# Requirement
Look through the records below for the line holding "(40_matcher.md R142). -/". Write it out exactly, with each following line through the line holding "(decide (s.par.scope = .overlap)".

# Exercise inputs

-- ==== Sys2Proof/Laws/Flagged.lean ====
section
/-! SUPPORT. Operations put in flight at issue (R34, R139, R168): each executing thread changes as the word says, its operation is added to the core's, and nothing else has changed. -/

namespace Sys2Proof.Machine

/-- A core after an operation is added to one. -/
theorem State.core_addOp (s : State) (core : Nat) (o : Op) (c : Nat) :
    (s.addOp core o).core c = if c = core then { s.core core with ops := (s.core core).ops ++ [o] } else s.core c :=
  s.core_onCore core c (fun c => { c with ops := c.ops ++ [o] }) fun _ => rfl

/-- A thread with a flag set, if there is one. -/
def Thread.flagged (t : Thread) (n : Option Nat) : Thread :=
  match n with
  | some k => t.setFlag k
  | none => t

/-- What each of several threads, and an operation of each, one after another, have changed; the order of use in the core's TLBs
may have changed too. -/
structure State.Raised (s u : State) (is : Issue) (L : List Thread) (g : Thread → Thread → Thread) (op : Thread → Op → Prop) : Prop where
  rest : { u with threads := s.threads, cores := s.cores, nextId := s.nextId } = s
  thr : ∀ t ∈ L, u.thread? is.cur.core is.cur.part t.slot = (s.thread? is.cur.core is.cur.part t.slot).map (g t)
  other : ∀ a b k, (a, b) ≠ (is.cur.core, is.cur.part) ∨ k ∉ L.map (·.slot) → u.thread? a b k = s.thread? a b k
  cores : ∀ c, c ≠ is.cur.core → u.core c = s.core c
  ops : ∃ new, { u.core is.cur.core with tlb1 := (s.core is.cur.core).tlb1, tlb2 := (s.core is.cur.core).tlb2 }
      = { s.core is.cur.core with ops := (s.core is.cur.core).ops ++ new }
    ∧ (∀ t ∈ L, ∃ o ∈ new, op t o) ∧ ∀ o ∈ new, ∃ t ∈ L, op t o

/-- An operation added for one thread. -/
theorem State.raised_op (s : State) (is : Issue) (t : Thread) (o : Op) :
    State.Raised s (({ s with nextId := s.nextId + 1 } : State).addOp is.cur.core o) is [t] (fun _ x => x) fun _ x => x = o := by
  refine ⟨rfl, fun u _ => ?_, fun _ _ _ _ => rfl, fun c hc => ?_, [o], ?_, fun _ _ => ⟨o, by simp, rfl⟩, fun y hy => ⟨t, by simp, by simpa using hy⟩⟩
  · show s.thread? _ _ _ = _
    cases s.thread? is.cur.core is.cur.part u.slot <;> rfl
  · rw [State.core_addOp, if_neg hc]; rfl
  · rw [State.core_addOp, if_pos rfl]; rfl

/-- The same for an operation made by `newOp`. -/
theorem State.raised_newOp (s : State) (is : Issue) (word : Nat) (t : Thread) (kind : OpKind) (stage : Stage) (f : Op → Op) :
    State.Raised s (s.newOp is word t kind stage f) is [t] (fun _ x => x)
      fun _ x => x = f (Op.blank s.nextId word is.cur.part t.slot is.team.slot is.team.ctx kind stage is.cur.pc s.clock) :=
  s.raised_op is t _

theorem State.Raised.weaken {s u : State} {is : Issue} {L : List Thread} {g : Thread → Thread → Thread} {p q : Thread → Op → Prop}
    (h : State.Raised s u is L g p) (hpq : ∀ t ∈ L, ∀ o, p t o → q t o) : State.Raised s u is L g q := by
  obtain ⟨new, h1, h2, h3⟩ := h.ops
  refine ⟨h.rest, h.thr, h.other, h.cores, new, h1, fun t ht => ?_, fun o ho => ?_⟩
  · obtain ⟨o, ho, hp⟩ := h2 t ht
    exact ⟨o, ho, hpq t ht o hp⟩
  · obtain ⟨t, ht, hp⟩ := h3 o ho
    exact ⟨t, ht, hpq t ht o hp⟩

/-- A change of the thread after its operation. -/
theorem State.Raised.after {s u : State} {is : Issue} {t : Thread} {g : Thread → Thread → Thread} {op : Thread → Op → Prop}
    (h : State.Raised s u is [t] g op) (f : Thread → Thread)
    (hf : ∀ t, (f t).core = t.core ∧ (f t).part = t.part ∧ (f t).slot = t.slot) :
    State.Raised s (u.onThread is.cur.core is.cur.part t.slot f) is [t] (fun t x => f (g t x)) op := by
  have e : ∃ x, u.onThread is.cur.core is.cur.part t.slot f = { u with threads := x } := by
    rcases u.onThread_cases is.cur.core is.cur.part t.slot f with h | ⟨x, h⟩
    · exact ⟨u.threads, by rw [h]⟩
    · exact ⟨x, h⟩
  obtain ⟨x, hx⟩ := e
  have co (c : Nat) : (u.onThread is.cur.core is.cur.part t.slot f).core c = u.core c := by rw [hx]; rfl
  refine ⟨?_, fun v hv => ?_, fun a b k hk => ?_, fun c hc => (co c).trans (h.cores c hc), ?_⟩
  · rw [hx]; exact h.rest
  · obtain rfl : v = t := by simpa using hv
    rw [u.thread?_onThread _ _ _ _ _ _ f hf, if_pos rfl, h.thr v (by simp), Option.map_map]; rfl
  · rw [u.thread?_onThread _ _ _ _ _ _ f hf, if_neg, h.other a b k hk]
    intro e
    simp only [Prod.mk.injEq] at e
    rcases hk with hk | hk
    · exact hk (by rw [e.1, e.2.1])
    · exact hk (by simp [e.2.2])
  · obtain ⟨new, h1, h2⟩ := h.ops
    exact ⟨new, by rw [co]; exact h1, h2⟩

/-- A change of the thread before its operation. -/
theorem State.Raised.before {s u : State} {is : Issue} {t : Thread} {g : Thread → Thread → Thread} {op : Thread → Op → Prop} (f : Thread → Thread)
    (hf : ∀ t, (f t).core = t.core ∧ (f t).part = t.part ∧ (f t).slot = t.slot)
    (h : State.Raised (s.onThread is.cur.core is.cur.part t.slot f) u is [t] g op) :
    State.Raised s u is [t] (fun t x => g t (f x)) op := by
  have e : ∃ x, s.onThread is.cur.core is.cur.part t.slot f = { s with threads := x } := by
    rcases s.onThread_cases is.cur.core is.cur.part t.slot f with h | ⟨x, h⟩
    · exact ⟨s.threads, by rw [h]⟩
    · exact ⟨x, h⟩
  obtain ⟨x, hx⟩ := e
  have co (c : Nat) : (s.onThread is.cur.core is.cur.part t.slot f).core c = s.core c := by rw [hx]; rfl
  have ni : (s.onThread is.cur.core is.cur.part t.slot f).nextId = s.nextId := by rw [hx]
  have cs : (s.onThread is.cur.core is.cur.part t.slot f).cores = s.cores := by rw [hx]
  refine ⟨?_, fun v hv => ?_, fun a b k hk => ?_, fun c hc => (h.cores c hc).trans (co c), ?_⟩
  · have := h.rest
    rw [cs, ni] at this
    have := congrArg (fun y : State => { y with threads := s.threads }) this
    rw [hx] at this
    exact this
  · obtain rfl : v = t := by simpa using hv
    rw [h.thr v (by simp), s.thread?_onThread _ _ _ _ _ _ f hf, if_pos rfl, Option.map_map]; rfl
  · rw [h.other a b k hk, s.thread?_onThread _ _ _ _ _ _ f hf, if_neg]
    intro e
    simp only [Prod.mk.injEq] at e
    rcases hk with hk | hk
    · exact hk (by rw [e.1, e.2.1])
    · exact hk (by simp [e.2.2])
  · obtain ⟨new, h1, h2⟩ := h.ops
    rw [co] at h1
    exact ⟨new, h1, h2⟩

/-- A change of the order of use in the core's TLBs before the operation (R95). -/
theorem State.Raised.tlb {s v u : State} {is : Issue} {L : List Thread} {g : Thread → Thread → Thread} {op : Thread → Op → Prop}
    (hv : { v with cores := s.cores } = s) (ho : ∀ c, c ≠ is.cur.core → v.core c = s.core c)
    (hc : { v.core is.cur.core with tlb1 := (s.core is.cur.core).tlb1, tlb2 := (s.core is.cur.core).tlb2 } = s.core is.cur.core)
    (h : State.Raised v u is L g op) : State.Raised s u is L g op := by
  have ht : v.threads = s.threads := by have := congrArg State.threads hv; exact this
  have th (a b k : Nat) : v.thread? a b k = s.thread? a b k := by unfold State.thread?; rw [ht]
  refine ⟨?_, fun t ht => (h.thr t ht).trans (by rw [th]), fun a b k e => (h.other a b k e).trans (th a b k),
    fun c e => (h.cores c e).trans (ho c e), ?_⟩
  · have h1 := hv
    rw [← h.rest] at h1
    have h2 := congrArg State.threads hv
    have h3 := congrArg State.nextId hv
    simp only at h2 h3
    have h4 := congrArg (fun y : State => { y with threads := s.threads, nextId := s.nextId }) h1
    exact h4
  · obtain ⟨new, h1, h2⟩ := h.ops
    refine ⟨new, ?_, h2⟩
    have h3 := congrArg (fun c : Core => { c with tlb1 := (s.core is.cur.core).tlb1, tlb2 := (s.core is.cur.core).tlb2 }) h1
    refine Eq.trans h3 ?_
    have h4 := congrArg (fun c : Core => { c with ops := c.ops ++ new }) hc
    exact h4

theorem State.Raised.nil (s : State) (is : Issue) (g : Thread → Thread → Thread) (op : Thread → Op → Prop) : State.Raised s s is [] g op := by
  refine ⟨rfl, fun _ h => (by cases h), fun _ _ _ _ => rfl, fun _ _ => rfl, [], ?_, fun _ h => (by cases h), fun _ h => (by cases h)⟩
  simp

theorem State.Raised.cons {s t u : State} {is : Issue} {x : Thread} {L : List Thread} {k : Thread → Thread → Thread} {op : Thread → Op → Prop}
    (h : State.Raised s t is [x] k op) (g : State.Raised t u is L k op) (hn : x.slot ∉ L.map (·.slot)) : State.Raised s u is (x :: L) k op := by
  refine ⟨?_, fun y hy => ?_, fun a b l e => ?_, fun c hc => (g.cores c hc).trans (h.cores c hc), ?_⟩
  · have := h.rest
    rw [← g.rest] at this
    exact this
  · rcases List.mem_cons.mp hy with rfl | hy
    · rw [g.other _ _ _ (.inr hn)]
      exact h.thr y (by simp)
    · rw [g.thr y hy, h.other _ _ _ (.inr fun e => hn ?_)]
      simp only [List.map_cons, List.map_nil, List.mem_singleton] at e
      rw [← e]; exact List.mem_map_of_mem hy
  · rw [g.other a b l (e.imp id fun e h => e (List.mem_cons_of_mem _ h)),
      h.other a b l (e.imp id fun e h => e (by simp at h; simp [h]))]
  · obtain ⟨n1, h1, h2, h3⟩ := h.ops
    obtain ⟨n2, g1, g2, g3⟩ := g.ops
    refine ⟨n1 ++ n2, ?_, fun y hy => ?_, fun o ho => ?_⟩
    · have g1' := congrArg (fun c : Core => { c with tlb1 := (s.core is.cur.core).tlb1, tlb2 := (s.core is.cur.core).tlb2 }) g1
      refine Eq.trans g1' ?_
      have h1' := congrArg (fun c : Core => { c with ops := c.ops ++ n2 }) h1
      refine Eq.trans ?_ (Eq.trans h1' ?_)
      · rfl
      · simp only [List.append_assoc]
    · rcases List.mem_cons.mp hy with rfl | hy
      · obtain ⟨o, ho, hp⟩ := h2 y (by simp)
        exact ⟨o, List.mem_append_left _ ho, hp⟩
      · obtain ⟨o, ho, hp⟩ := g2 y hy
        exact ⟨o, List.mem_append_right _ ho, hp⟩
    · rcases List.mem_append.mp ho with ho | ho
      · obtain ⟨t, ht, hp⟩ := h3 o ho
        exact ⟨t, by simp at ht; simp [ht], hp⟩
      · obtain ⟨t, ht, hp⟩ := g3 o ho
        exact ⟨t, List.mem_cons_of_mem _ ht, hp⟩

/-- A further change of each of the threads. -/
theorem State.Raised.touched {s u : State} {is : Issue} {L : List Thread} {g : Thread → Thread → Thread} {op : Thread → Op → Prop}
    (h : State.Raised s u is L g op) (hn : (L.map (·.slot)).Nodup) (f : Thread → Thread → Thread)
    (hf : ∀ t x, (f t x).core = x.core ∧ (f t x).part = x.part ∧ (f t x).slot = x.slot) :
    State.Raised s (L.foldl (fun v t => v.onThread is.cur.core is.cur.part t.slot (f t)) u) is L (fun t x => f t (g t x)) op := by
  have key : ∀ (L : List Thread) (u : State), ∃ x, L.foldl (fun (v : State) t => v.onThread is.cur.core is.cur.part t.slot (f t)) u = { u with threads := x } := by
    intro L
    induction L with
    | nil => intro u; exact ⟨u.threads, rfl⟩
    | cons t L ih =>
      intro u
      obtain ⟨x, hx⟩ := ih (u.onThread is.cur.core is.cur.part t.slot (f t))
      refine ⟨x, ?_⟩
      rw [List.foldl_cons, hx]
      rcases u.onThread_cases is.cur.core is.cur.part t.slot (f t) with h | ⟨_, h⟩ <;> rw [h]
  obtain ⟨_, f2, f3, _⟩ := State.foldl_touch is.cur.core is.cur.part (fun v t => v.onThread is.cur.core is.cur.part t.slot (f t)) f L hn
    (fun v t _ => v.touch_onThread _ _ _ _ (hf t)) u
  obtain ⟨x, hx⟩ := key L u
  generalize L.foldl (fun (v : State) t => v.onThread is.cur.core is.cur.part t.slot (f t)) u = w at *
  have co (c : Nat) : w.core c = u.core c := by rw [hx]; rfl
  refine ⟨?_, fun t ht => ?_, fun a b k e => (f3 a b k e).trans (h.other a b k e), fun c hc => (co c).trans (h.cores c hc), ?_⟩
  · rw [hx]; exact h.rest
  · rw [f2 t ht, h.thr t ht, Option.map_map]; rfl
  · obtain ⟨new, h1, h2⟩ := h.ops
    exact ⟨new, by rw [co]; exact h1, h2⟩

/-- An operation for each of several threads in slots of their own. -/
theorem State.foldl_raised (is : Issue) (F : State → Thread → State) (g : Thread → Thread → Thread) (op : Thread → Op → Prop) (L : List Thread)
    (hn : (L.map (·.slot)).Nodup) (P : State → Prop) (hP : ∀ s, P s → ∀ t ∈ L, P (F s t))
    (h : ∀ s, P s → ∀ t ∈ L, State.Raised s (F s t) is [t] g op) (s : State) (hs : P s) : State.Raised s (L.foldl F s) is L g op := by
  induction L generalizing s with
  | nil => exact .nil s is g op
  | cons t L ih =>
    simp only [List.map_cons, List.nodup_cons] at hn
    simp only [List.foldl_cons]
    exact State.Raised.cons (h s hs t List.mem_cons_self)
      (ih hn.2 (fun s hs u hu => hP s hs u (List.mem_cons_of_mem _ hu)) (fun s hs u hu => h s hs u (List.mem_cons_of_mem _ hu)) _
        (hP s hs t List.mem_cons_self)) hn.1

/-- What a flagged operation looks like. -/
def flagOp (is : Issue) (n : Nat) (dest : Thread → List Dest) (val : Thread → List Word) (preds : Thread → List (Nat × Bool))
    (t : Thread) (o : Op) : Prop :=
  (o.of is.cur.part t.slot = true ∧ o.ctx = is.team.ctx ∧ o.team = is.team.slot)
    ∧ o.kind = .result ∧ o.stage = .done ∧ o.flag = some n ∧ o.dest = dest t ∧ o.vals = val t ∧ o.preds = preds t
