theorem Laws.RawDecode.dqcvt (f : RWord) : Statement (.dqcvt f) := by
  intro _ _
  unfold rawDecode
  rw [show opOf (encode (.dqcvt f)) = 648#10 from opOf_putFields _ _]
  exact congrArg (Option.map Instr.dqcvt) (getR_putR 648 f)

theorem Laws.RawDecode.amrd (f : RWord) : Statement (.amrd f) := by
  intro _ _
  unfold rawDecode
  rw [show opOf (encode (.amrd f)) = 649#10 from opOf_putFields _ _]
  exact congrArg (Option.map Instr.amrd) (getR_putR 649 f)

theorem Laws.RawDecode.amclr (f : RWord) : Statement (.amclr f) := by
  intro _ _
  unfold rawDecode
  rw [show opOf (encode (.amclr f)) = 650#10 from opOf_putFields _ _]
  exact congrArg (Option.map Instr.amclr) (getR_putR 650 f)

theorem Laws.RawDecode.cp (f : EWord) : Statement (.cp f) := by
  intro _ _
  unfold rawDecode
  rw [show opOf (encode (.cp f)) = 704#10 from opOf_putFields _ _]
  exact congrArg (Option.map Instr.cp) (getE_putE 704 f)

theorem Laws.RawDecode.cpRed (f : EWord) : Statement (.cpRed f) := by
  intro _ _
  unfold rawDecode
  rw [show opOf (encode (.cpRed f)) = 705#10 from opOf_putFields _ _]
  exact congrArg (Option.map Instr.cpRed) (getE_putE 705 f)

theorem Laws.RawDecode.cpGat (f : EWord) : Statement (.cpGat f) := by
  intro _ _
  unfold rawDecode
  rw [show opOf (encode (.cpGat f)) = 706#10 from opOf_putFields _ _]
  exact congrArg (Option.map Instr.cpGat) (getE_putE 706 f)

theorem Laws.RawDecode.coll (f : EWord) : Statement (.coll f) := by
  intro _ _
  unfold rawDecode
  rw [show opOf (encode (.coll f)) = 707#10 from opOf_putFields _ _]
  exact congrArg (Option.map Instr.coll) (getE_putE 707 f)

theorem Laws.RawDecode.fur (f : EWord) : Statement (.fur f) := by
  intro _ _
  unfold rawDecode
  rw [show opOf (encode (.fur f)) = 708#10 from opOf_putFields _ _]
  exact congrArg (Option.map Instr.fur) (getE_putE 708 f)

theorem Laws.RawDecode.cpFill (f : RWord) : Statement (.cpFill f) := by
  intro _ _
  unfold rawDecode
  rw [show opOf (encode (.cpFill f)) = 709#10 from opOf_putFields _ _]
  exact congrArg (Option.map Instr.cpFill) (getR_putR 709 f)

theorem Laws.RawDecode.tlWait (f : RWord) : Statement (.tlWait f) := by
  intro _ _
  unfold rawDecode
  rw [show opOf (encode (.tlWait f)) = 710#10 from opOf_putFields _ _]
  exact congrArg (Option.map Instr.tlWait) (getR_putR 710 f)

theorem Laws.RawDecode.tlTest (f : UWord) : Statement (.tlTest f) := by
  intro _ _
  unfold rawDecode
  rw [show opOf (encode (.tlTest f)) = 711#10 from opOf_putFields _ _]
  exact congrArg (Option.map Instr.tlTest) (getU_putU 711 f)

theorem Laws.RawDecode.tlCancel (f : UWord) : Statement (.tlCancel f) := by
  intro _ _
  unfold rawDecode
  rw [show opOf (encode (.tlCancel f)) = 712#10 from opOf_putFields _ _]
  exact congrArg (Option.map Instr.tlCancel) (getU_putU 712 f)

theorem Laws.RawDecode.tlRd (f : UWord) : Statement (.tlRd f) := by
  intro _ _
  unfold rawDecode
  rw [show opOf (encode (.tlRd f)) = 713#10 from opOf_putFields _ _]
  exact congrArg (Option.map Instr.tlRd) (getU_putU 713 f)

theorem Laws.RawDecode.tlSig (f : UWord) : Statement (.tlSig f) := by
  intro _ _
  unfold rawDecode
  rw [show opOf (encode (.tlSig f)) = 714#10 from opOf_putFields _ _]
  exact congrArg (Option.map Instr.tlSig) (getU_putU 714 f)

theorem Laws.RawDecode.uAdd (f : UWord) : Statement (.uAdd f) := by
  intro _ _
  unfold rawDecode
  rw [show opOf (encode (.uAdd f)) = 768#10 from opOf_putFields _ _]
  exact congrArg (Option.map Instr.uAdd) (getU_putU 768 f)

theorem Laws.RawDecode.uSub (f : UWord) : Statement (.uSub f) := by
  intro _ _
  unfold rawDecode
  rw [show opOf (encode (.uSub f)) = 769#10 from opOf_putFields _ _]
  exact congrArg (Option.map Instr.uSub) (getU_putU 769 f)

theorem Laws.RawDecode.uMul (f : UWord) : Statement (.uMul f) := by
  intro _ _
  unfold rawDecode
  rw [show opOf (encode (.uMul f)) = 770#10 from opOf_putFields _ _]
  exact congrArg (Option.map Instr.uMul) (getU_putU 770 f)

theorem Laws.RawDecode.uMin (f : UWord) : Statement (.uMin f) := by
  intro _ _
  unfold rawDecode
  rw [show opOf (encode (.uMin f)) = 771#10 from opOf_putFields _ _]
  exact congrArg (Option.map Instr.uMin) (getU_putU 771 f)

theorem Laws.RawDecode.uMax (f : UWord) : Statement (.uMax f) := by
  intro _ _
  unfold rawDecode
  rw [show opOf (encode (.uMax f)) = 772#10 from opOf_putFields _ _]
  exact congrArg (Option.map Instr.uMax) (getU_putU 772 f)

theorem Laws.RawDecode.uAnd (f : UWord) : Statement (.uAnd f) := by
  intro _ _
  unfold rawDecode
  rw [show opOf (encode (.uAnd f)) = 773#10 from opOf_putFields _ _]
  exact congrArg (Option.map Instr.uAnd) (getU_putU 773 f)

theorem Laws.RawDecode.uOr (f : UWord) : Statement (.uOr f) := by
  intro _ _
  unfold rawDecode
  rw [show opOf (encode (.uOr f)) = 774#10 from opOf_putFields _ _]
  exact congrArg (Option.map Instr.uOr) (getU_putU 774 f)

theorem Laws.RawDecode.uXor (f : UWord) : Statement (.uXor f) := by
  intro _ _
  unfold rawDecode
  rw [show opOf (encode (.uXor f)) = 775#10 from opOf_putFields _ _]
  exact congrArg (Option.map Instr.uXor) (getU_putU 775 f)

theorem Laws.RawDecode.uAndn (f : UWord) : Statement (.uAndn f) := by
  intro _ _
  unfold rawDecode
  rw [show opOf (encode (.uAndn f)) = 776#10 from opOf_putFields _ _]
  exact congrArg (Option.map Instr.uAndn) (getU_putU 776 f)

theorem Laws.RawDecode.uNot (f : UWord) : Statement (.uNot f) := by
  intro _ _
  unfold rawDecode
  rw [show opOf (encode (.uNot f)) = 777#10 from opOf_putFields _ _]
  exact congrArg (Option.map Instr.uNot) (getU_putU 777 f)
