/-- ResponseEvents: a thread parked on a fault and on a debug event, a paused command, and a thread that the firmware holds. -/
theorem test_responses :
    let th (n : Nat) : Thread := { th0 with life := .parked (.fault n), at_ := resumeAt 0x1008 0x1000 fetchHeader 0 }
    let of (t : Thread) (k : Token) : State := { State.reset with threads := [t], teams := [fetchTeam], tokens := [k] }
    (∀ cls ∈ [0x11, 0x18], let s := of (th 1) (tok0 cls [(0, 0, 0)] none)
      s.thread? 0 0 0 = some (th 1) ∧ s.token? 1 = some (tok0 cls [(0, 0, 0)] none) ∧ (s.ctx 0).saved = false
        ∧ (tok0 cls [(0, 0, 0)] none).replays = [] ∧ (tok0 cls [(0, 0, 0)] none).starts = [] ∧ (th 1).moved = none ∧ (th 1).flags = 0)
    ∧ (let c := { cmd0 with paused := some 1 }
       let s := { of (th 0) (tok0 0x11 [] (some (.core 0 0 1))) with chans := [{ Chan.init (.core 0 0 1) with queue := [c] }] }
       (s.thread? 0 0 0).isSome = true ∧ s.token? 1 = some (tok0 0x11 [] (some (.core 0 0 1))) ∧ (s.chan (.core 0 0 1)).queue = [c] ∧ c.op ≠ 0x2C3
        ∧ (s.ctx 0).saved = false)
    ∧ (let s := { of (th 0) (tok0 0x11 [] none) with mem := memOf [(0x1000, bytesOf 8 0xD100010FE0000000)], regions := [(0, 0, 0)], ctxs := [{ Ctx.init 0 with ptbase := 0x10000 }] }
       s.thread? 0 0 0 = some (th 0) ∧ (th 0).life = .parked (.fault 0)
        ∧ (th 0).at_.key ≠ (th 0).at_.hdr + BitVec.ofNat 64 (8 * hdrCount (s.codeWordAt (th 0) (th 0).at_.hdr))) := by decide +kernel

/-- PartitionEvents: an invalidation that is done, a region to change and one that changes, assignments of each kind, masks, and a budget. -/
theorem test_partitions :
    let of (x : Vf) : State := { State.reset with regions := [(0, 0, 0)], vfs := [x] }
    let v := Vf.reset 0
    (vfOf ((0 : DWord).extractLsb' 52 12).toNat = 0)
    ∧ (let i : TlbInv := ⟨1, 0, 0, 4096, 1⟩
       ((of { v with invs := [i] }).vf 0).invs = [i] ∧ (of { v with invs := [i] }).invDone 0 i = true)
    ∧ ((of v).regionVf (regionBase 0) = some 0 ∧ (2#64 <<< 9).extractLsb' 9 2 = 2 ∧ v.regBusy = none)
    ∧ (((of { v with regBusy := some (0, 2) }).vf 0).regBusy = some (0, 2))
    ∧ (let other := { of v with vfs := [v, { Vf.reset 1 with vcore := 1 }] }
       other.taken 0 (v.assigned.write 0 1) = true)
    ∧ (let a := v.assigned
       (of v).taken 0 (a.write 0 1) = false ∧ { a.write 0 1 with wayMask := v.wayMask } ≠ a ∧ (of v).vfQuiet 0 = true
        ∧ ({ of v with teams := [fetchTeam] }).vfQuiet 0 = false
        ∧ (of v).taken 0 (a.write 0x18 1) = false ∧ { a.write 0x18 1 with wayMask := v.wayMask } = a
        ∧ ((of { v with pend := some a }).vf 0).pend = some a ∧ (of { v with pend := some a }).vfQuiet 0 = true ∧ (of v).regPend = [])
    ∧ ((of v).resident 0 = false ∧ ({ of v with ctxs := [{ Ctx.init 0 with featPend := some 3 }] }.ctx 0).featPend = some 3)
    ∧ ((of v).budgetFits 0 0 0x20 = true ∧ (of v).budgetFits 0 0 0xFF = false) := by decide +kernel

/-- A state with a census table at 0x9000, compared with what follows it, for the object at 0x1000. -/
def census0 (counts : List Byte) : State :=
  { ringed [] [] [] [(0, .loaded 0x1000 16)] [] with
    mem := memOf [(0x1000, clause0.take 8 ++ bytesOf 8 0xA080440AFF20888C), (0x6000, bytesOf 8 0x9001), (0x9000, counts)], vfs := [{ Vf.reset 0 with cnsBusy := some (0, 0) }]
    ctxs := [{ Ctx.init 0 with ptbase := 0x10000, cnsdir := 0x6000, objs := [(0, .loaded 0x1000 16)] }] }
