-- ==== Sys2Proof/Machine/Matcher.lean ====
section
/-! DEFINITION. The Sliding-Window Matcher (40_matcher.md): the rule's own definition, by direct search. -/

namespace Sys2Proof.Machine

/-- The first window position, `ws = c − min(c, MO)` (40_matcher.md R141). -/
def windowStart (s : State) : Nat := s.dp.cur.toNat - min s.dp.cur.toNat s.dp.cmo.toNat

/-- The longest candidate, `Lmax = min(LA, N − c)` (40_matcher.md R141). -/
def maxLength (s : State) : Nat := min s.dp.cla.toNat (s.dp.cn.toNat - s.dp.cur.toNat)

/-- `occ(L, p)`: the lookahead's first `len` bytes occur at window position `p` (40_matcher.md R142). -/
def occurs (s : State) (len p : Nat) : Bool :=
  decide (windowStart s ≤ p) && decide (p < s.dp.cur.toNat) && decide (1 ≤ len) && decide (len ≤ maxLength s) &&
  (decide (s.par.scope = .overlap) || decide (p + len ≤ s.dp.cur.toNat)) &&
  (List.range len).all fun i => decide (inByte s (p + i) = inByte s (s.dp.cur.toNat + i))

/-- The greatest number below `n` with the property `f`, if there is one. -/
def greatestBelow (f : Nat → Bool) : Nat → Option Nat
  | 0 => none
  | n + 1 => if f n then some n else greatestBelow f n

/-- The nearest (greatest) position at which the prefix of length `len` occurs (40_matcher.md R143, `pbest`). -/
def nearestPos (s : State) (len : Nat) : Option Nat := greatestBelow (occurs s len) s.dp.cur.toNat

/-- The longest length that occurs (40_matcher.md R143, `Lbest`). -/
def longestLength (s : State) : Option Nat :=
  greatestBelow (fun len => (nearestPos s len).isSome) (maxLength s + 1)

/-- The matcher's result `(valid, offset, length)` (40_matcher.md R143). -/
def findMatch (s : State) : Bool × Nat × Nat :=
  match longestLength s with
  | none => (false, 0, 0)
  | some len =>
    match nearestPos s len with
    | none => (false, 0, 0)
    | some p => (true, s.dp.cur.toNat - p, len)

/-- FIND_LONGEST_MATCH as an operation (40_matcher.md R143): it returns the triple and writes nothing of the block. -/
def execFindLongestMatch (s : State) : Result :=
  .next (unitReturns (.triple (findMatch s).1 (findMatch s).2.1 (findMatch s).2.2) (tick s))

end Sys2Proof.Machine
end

# Solution for this exercise
/-- `occ(L, p)`: the lookahead's first `len` bytes occur at window position `p` (40_matcher.md R142). -/
def occurs (s : State) (len p : Nat) : Bool :=
  decide (windowStart s ≤ p) && decide (p < s.dp.cur.toNat) && decide (1 ≤ len) && decide (len ≤ maxLength s) &&
  (decide (s.par.scope = .overlap) || decide (p + len ≤ s.dp.cur.toNat)) &&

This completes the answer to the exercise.